-- RECORDS TO PROCESS follows --

-- ==== Sys2Proof/Machine/SyncExec.lean ====
section
/-!
DEFINITION. The die: sync registers and their mirrors (R282 to R286), PREF and EVICT (R280), WINQ (R281).
-/

namespace Sys2Proof.Machine

/-! ### Sync registers -/

/-- A register as it reads when it is allocated (R282). -/
def SyncReg.zero : SyncReg := ⟨0, []⟩

/-- A register at its home. -/
def State.syncAt (s : State) (p : PkgNo) (phys : Nat) : SyncReg := kget SyncReg.zero (s.pkg p).sync phys

/-- The die of a register's home (R282). -/
def syncHome (phys : Nat) : Bool := decide (2048 ≤ phys)

/-- The local copy that a WAIT on a die tests (R282). -/
def State.syncLocal (s : State) (p : PkgNo) (die : Bool) (phys : Nat) : SyncReg :=
  if die == syncHome phys then s.syncAt p phys else kget SyncReg.zero (s.pkg p).mirror phys

/-- The conditions of SYNC.WAIT (R283). -/
def syncCond (cc : BitVec 3) (a b : Word) : Bool :=
  match cc.toNat with
  | 0 => a == b
  | 1 => a != b
  | 2 => b.ule a
  | 3 => a.ult b
  | 4 => b.sle a
  | _ => a.slt b

/-- A waiting team sees a value that its local copy takes (R284). -/
def Team.seeSync (t : Team) (phys : Nat) (r : SyncReg) : Team :=
  match t.wait with
  | .sync n cc b pub none =>
    if n = phys ∧ syncCond cc r.val b = true then { t with wait := .sync n cc b pub (some (r.val, r.prec)) } else t
  | _ => t

/-- Every team that waits on a local copy sees its new value. -/
def State.showSync (s : State) (p : PkgNo) (die : Bool) (phys : Nat) (r : SyncReg) : State :=
  { s with teams := s.teams.map (fun t => if t.pkg == p && gidDie t.gid == die then t.seeSync phys r else t) }

/-- A write at the home, on its way to the mirror (R282). -/
def State.syncWrite (s : State) (p : PkgNo) (phys : Nat) (r : SyncReg) : State :=
  let due := s.now + nsCycles 500
  (s.modPkg p (fun k => { k with sync := kset SyncReg.zero k.sync phys r,
                                 mirrorQ := k.mirrorQ ++ [(phys, due, r)] })).showSync p (syncHome phys) phys r

/-- The mirror applies one write. -/
def State.applyMirror (s : State) (p : PkgNo) (phys : Nat) (r : SyncReg) : State :=
  (s.modPkg p (fun k => { k with mirror := kset SyncReg.zero k.mirror phys r })).showSync p (!syncHome phys) phys r

/-- The mirror applies every write whose time is up. -/
def State.mirrorDue (s : State) (p : PkgNo) : State :=
  let q := (s.pkg p).mirrorQ
  let up := q.filter (fun x => decide (x.2.1 ≤ s.now))
  (up.foldl (fun s x => s.applyMirror p x.1 x.2.2) s).modPkg p (fun k =>
    { k with mirrorQ := q.filter (fun x => !decide (x.2.1 ≤ s.now)) })

/-- Removes the first write of a register on its way. -/
def dropMirror (phys : Nat) : List (Nat × Nat × SyncReg) → List (Nat × Nat × SyncReg)
  | [] => []
  | x :: xs => if x.1 = phys then xs else x :: dropMirror phys xs

/-- MIRROR (R282): the mirror applies the oldest write of a register on its way; which register comes first is open. -/
def execMirror (pkg : PkgNo) (s : State) : Host.Outcome State Fault Refusal :=
  let q := (s.pkg pkg).mirrorQ
  let regs := (q.map (·.1)).foldl (fun a x => if a.contains x then a else a ++ [x]) ([] : List Nat)
  match (rotate regs (s.pick 0 regs.length)).head? with
  | none => .next s
  | some n =>
    match q.find? (fun x => x.1 == n) with
    | none => .next s
    | some x => .next ((s.modPkg pkg (fun k => { k with mirrorQ := dropMirror n k.mirrorQ })).applyMirror pkg n x.2.2)

/-- The physical register that a SYNC names (R282, R283). -/
def State.syncReg (s : State) (t : Team) (n : Word) : Chk Nat :=
  match s.teamCtx? t with
  | none => failK kAccess .team
  | some c => if n.toNat < c.syncCount then .ok (c.syncBase + n.toNat) else failK kAccess .team

/-- TAS, FADD, LD and ST (R284): the boundary publishes, the operation takes its point at the home, the boundary
completes; `f` gives the value written, if any. -/
def State.syncOp (s : State) (t : Team) (scope : ScopeCode) (sa : SReg) (f : Word → Option Word)
    (k : Team → Word → Team) : Run :=
  chkRun s (s.syncReg t (t.rs sa)) (fun phys =>
    let s := s.handOffAll t.uid
    if !s.updEmpty t.uid then .stall s
    else
      let (s, b) := s.publish t.uid scope false false
      let r := s.syncAt t.pkg phys
      let s := s.complete t.uid scope b r.prec
      let s := (match f r.val with
        | some v => s.syncWrite t.pkg phys ⟨v, union r.prec (s.lastOf t.uid)⟩
        | none => s)
      .done (s.modTeam t.uid (fun t => (k t r.val).advance 8)))

/-- SYNC.TAS (R284). -/
def execSyncTas (scope : ScopeCode) (sd sa sb : SReg) (s : State) : Host.Outcome State Fault Refusal :=
  s.front (.syncTas scope sd sa sb) (fun t =>
    s.syncOp t scope sa (fun v => if v = 0 then some (t.rs sb) else none) (fun t v => t.wrS sd v))

/-- SYNC.FADD (R284). -/
def execSyncFadd (scope : ScopeCode) (sd sa sb : SReg) (s : State) : Host.Outcome State Fault Refusal :=
  s.front (.syncFadd scope sd sa sb) (fun t =>
    s.syncOp t scope sa (fun v => some (v + t.rs sb)) (fun t v => t.wrS sd v))

/-- SYNC.LD (R284). -/
def execSyncLd (scope : ScopeCode) (sd sa : SReg) (s : State) : Host.Outcome State Fault Refusal :=
  s.front (.syncLd scope sd sa) (fun t => s.syncOp t scope sa (fun _ => none) (fun t v => t.wrS sd v))

/-- SYNC.ST (R284). -/
def execSyncSt (scope : ScopeCode) (sa sb : SReg) (s : State) : Host.Outcome State Fault Refusal :=
  s.front (.syncSt scope sa sb) (fun t => s.syncOp t scope sa (fun _ => some (t.rs sb)) (fun t _ => t))

/-- A WAIT that has issued goes on (R284): it ends with the first value seen that meets its condition. -/
def State.waitOn (s : State) (uid : Nat) (scope : ScopeCode) (sd : SReg) : Run :=
  match s.team? uid with
  | some t =>
    (match t.wait with
     | .sync _ _ _ pub (some (v, prec)) =>
       .done ((s.complete uid scope pub prec).modTeam uid (fun t => (t.wrS sd v).advance 8))
     | _ => .stall s)
  | none => .stall s

/-- SYNC.WAIT (R284). -/
def execSyncWait (cc scope : BitVec 3) (sd sa sb : SReg) (s : State) : Host.Outcome State Fault Refusal :=
  s.front (.syncWait cc scope sd sa sb) (fun t =>
    match t.wait with
    | .sync _ _ _ _ _ => (s.mirrorDue t.pkg).waitOn t.uid scope sd
    | _ => chkRun s (s.syncReg t (t.rs sa)) (fun phys =>
      let s := s.handOffAll t.uid
      if !s.updEmpty t.uid then .stall s
      else
        let (s, b) := (s.mirrorDue t.pkg).publish t.uid scope false false
        let r := s.syncLocal t.pkg (gidDie t.gid) phys
        (s.modTeam t.uid (fun u => { u with wait := .sync phys cc (t.rs sb) b none }.seeSync phys r)).waitOn t.uid scope sd))

/-! ### Caches and the window -/

/-- PREF (R280): no value changes (R267). -/
def execPref (l1 : Bool) (sa : SReg) (len : Opd) (s : State) : Host.Outcome State Fault Refusal :=
  s.frontTeam (.pref l1 sa len) (fun t => t)

/-- EVICT (R280): no value changes (R267). -/
def execEvict (kind : BitVec 2) (sa : SReg) (len : Opd) (s : State) : Host.Outcome State Fault Refusal :=
  s.frontTeam (.evict kind sa len) (fun t => t)

/-- The window entry of an address, or all ones outside the window (R281). -/
def State.winQuery (s : State) (t : Team) (a : Word) : Word :=
  match s.teamCtx? t with
  | some c => if inWin a.toNat then c.winEntry ((a.toNat - winBase) / winPage) else 0xFFFF_FFFF_FFFF_FFFF
  | none => 0xFFFF_FFFF_FFFF_FFFF

/-- WINQ (R281). -/
def execWinq (sd sa : SReg) (b : Opd) (s : State) : Host.Outcome State Fault Refusal :=
  s.frontTeam (.winq sd sa b) (fun t => t.wrS sd (s.winQuery t (t.rs sa + t.opd b)))

end Sys2Proof.Machine
end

-- RECORDS TO PROCESS concluded --

#### [BRIEF]
Set down exactly the lines of the data above, beginning with the line that has "SYNC.WAIT (R284). -/" and ending with the line that has "let (s, b) := (s.mirrorDue", and no others.

#### [FINISHED TASK]
/-- SYNC.WAIT (R284). -/
def execSyncWait (cc scope : BitVec 3) (sd sa sb : SReg) (s : State) : Host.Outcome State Fault Refusal :=
  s.front (.syncWait cc scope sd sa sb) (fun t =>
    match t.wait with
    | .sync _ _ _ _ _ => (s.mirrorDue t.pkg).waitOn t.uid scope sd
    | _ => chkRun s (s.syncReg t (t.rs sa)) (fun phys =>
      let s := s.handOffAll t.uid
      if !s.updEmpty t.uid then .stall s
      else
        let (s, b) := (s.mirrorDue t.pkg).publish t.uid scope false false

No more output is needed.